◆ **Records for this task**
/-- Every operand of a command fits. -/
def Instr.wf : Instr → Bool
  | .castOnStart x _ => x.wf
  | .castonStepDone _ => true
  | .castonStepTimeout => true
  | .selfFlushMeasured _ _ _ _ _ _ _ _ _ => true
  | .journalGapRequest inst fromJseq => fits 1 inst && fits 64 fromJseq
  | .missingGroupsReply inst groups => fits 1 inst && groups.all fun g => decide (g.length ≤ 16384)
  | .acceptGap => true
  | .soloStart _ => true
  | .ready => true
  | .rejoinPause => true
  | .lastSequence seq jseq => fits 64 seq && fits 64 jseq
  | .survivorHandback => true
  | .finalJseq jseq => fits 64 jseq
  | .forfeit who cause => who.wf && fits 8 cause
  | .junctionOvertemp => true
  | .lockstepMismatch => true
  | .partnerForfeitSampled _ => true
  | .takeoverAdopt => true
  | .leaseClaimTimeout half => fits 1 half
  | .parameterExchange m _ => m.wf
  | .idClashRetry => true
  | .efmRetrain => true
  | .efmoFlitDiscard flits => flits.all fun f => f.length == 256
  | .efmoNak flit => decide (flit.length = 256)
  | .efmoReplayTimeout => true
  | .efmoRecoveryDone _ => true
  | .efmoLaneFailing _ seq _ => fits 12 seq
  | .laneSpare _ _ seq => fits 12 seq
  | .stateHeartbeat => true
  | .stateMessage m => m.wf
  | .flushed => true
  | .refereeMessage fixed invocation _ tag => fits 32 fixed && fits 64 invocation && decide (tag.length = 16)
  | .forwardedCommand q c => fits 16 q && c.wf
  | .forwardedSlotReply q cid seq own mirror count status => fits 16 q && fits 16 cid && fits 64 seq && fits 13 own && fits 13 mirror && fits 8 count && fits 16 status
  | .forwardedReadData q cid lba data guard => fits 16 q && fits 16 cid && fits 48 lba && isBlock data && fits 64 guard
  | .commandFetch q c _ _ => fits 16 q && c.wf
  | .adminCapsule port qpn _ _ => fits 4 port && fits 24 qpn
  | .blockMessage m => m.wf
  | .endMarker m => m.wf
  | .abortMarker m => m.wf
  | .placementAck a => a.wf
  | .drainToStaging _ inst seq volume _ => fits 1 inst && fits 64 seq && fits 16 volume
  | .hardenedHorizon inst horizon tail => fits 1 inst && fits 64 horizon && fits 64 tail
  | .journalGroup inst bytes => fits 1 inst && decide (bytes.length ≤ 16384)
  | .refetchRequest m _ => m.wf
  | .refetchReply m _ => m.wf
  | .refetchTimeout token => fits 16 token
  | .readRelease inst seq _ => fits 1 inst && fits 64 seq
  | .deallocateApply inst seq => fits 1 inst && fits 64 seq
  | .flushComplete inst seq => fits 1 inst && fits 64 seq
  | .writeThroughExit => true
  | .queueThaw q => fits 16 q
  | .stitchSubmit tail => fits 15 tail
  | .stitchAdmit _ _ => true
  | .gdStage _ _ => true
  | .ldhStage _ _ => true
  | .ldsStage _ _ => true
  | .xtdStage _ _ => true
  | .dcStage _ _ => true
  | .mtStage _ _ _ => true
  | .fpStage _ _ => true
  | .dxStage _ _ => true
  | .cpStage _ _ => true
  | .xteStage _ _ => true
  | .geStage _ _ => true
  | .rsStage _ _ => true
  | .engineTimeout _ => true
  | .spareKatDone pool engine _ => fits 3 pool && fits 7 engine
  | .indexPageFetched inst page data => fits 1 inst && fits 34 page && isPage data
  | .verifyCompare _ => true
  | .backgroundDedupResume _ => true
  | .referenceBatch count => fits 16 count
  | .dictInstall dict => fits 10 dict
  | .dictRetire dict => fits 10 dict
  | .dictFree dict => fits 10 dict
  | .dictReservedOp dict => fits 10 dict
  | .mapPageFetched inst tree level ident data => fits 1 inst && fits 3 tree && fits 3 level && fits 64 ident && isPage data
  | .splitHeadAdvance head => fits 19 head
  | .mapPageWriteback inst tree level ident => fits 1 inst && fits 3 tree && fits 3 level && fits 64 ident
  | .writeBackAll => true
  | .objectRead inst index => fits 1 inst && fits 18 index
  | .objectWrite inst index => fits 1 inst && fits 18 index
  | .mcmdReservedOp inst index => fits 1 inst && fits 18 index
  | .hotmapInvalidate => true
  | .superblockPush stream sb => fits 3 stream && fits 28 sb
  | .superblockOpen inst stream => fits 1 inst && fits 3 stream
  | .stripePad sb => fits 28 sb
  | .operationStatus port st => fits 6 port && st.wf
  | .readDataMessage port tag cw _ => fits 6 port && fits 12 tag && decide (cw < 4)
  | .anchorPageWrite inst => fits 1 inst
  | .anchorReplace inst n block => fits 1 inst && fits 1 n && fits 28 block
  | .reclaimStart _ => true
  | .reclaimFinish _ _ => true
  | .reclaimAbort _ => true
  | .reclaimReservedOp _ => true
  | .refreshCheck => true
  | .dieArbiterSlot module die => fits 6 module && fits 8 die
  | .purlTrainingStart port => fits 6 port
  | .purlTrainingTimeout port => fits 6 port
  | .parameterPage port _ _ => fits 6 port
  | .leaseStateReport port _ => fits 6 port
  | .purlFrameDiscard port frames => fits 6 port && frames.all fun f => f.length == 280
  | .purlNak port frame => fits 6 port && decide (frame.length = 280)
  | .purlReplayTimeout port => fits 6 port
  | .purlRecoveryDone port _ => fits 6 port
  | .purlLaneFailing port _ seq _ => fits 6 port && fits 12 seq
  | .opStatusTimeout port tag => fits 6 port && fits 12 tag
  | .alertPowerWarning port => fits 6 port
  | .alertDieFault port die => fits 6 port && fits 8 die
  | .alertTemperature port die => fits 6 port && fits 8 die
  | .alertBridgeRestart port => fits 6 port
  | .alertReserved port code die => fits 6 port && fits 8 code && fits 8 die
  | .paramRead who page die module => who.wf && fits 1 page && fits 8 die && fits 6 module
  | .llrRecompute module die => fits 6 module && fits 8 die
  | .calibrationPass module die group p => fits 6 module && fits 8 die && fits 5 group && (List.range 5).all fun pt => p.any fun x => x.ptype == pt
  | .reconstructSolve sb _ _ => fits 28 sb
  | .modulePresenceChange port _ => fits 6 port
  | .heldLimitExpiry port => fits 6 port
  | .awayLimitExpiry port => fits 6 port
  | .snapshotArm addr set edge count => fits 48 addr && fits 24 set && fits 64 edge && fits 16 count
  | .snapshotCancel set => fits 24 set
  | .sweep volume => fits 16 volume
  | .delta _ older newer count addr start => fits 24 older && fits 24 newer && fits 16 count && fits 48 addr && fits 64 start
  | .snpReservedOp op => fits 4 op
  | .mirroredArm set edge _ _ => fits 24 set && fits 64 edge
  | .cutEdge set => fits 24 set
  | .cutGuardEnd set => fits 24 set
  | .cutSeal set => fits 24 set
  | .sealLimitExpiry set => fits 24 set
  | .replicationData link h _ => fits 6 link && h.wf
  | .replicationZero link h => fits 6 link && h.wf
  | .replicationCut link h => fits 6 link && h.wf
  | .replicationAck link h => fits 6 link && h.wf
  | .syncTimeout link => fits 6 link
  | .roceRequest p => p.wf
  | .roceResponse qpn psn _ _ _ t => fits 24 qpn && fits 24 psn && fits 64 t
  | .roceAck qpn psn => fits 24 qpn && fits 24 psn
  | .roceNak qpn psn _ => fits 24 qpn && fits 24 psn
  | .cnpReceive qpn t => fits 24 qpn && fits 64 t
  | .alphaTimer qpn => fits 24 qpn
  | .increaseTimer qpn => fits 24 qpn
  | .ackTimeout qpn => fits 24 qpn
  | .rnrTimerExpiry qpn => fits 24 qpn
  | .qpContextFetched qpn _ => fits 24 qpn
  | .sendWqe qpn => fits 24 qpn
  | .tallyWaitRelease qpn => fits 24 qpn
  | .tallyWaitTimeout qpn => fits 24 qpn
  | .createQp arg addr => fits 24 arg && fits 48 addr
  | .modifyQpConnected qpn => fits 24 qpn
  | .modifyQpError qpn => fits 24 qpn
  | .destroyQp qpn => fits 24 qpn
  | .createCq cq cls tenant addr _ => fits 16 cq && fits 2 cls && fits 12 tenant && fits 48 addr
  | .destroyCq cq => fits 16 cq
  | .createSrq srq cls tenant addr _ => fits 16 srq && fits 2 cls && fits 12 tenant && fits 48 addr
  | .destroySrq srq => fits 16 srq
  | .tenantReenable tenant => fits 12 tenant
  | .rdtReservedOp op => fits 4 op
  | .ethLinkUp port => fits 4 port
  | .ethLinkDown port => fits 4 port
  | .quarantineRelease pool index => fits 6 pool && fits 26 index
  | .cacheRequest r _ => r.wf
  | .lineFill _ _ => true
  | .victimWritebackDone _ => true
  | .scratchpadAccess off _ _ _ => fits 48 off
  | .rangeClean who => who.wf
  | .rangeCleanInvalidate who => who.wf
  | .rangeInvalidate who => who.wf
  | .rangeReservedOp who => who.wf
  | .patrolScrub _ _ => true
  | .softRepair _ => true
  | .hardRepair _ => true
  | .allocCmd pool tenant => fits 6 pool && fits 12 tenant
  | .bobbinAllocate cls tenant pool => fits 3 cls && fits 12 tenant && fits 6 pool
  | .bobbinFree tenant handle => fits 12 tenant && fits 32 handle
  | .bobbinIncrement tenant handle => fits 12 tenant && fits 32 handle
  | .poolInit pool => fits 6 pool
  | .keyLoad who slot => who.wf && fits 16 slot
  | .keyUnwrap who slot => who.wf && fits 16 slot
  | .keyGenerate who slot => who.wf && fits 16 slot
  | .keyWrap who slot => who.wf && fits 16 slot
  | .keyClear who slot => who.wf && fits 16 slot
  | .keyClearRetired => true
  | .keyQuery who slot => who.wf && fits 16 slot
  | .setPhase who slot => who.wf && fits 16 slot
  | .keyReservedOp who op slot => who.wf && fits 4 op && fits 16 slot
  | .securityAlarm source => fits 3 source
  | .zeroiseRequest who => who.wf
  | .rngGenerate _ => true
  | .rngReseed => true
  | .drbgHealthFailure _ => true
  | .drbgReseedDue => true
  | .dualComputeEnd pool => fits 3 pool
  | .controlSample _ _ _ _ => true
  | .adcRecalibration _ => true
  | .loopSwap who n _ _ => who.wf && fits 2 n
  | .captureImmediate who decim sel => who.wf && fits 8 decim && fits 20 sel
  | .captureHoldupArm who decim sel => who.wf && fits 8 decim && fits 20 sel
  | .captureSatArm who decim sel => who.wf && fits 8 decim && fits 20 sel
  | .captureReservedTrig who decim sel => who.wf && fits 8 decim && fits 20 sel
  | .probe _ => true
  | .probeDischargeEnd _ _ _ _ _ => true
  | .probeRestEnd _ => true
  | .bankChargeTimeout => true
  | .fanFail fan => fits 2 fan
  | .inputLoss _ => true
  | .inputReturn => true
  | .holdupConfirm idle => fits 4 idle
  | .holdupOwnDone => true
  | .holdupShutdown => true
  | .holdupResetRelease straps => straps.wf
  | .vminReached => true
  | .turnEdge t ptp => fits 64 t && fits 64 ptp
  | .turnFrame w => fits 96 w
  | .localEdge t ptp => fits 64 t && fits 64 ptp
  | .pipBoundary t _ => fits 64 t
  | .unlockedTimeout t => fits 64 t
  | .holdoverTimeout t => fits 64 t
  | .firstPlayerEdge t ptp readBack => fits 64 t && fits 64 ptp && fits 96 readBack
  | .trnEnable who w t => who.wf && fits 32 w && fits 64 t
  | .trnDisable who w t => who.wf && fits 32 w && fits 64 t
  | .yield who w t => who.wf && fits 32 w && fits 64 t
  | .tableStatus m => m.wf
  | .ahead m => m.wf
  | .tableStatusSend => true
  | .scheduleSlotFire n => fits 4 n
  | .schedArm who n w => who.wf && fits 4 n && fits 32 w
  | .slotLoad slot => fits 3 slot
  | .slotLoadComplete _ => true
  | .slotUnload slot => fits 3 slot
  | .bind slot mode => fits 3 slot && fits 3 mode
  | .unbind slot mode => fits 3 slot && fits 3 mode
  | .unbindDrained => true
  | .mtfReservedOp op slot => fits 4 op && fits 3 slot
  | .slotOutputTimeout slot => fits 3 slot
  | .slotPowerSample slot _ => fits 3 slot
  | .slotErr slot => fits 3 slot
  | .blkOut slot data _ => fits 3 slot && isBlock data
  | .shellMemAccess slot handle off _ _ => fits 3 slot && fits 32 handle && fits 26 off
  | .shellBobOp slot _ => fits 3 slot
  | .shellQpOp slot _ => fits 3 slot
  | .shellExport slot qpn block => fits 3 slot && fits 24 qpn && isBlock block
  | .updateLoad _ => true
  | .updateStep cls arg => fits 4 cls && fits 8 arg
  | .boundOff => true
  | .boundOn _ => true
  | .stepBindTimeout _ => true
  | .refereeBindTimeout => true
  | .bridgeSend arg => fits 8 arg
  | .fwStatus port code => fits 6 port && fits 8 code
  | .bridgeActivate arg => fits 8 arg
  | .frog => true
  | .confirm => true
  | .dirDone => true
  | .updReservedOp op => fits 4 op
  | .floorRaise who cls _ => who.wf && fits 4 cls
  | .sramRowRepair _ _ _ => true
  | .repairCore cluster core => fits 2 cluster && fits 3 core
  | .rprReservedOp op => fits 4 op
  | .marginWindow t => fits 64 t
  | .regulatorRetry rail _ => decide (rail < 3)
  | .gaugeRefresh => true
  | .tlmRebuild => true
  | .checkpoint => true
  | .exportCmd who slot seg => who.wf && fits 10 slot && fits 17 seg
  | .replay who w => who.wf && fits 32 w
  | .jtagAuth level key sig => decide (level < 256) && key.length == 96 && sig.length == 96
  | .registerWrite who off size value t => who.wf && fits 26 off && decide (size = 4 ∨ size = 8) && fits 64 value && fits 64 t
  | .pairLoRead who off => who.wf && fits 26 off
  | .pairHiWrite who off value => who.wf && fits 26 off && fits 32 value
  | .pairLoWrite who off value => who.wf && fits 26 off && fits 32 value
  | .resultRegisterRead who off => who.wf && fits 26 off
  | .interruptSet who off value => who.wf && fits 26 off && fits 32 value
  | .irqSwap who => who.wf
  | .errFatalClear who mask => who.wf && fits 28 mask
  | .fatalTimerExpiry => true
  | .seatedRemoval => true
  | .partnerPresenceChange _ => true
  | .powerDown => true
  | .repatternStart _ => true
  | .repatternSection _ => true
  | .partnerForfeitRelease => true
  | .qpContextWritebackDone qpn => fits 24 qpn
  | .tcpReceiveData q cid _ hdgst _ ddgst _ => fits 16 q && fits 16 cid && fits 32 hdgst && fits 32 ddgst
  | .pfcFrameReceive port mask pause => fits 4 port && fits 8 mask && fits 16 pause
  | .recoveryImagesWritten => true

◆ **How to complete this task**
All lines in the preceding records that hold the word "tenant" need to be copied.

◆ **Task output**
  | .createCq cq cls tenant addr _ => fits 16 cq && fits 2 cls && fits 12 tenant && fits 48 addr
  | .createSrq srq cls tenant addr _ => fits 16 srq && fits 2 cls && fits 12 tenant && fits 48 addr
  | .tenantReenable tenant => fits 12 tenant
  | .allocCmd pool tenant => fits 6 pool && fits 12 tenant
  | .bobbinAllocate cls tenant pool => fits 3 cls && fits 12 tenant && fits 6 pool
  | .bobbinFree tenant handle => fits 12 tenant && fits 32 handle
  | .bobbinIncrement tenant handle => fits 12 tenant && fits 32 handle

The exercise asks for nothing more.